Source records

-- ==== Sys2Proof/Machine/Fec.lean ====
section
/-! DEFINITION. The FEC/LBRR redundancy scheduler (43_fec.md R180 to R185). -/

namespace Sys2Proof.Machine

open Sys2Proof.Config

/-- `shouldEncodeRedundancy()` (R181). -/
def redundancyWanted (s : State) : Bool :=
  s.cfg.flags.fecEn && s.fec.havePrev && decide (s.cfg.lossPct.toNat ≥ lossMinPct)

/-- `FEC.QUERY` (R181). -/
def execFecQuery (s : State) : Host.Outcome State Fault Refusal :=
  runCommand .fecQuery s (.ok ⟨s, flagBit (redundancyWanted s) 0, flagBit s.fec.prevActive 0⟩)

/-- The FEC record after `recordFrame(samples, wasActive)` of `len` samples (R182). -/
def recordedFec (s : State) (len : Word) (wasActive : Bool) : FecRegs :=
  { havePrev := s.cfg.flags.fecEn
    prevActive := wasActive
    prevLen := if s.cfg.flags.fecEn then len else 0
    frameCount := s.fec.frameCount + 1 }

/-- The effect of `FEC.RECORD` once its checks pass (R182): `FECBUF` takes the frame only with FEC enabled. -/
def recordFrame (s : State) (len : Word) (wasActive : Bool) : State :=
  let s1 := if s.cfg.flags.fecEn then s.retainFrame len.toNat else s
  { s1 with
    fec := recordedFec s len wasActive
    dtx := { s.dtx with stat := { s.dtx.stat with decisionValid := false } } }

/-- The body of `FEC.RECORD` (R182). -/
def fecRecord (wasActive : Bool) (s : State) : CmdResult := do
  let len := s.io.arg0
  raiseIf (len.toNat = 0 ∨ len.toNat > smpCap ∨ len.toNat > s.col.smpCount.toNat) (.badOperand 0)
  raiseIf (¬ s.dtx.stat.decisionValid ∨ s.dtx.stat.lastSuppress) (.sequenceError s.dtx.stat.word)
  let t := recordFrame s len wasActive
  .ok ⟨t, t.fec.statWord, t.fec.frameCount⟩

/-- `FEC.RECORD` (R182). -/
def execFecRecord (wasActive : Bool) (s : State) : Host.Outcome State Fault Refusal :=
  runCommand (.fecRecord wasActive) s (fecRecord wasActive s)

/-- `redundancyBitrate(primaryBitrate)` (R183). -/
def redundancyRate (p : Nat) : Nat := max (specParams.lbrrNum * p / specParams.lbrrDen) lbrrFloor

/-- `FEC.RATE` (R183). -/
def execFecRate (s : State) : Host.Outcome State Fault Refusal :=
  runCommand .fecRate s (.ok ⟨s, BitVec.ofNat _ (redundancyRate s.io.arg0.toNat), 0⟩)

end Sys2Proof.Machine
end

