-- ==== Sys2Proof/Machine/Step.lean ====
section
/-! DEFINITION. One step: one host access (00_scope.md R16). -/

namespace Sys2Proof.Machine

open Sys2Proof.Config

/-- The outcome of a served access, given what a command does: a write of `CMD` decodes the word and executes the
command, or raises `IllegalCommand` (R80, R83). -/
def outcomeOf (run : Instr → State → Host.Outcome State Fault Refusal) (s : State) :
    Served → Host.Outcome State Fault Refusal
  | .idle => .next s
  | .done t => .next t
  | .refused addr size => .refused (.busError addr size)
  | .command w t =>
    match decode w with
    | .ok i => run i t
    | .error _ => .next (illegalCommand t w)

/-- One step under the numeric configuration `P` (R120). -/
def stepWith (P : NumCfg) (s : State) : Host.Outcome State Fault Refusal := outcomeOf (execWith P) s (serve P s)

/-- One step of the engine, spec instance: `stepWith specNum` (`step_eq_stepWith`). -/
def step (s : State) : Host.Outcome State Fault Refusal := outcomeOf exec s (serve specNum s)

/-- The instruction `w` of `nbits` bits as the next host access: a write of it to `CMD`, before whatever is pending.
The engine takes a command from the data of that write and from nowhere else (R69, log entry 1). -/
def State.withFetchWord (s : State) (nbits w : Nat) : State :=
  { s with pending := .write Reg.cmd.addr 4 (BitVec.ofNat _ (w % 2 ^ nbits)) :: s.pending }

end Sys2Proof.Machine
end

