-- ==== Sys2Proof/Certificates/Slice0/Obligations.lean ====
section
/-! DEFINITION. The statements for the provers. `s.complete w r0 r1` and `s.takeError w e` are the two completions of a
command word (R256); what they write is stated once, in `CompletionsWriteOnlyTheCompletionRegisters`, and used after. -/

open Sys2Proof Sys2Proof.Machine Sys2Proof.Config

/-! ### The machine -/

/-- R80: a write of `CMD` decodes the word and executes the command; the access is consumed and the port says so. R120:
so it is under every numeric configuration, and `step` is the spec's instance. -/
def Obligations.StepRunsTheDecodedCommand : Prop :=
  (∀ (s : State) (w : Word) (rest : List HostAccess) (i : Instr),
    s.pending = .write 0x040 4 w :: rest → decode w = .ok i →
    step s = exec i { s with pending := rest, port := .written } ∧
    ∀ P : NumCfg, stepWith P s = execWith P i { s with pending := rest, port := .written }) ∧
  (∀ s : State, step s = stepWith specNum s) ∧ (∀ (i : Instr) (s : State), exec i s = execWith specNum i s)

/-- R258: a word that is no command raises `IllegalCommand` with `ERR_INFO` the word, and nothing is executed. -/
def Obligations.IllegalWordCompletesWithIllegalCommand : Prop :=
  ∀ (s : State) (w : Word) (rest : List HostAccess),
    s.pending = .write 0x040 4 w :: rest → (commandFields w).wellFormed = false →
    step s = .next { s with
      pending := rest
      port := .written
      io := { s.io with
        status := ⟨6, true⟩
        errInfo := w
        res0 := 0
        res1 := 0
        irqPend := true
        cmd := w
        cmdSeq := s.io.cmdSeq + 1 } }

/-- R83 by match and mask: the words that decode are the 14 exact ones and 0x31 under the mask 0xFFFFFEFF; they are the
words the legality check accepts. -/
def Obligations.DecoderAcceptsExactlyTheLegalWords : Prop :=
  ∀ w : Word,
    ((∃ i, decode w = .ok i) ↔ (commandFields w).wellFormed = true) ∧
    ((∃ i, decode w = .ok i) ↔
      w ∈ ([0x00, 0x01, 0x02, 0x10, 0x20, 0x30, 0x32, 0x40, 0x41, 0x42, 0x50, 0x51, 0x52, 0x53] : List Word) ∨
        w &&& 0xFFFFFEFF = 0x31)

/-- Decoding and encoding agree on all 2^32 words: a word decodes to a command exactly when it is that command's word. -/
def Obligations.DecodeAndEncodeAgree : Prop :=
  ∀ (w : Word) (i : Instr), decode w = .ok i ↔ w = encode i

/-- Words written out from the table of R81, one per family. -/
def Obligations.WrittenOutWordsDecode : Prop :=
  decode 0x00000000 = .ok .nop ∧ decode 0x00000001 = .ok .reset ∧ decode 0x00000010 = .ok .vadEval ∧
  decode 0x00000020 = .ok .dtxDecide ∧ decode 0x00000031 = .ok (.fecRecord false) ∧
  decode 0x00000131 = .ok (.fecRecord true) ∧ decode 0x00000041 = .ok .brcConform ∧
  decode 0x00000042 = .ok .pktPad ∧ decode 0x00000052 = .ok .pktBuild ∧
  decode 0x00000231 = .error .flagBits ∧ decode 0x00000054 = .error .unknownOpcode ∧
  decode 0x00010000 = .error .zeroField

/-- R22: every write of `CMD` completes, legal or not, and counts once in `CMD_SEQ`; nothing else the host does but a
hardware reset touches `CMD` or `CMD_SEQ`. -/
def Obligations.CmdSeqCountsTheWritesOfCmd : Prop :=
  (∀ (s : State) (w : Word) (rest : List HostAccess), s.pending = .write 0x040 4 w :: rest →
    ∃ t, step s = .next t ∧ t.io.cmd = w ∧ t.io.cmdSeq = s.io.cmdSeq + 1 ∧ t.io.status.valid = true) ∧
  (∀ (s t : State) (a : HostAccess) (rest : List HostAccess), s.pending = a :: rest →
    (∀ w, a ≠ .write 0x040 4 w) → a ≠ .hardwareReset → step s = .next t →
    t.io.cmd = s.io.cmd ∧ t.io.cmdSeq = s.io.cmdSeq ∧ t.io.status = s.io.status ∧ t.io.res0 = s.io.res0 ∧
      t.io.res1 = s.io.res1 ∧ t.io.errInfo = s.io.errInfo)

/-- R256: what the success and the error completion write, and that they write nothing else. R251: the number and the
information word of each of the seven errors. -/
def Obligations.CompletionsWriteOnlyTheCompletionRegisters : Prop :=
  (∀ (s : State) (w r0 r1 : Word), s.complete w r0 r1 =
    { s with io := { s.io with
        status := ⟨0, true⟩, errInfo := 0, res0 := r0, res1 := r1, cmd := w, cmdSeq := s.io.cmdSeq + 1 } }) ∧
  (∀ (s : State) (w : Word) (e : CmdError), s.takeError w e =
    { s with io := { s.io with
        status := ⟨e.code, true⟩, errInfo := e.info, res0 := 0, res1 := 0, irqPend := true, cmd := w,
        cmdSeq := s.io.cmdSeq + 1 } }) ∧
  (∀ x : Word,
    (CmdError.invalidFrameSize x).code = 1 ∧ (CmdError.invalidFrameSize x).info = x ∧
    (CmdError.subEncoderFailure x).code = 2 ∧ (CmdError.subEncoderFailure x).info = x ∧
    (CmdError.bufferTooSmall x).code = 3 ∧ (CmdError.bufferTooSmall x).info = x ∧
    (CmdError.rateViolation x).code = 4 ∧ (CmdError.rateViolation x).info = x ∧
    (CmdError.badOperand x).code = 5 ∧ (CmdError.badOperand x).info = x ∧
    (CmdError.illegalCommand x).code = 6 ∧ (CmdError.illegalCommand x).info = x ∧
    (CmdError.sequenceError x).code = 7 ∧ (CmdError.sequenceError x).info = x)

...

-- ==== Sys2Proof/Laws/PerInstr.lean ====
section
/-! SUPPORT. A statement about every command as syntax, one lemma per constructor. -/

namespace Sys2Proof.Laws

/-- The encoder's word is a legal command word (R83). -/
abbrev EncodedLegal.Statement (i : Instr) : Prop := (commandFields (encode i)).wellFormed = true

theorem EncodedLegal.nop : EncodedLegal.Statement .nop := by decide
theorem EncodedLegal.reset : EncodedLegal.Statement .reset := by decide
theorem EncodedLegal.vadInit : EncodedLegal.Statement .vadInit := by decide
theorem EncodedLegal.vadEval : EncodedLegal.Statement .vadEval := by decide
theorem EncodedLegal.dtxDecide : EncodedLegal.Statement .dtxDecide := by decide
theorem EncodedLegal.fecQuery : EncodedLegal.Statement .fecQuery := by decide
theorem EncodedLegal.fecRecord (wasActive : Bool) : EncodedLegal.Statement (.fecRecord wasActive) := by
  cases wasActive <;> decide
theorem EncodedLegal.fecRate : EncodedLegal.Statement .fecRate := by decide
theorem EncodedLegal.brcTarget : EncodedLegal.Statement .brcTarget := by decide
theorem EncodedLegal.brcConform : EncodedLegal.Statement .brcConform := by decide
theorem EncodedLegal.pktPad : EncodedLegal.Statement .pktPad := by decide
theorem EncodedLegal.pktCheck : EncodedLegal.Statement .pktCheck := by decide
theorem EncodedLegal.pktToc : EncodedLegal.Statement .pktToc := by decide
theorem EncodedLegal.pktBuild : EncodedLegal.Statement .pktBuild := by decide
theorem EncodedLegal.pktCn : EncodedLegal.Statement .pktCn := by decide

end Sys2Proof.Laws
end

Problem description
Which lines above include the string "flags"? Show them.

Solution below
  s.cfg.flags.fecEn && s.fec.havePrev && decide (s.cfg.lossPct.toNat ≥ lossMinPct)
  { havePrev := s.cfg.flags.fecEn
    prevLen := if s.cfg.flags.fecEn then len else 0
  let s1 := if s.cfg.flags.fecEn then s.retainFrame len.toNat else s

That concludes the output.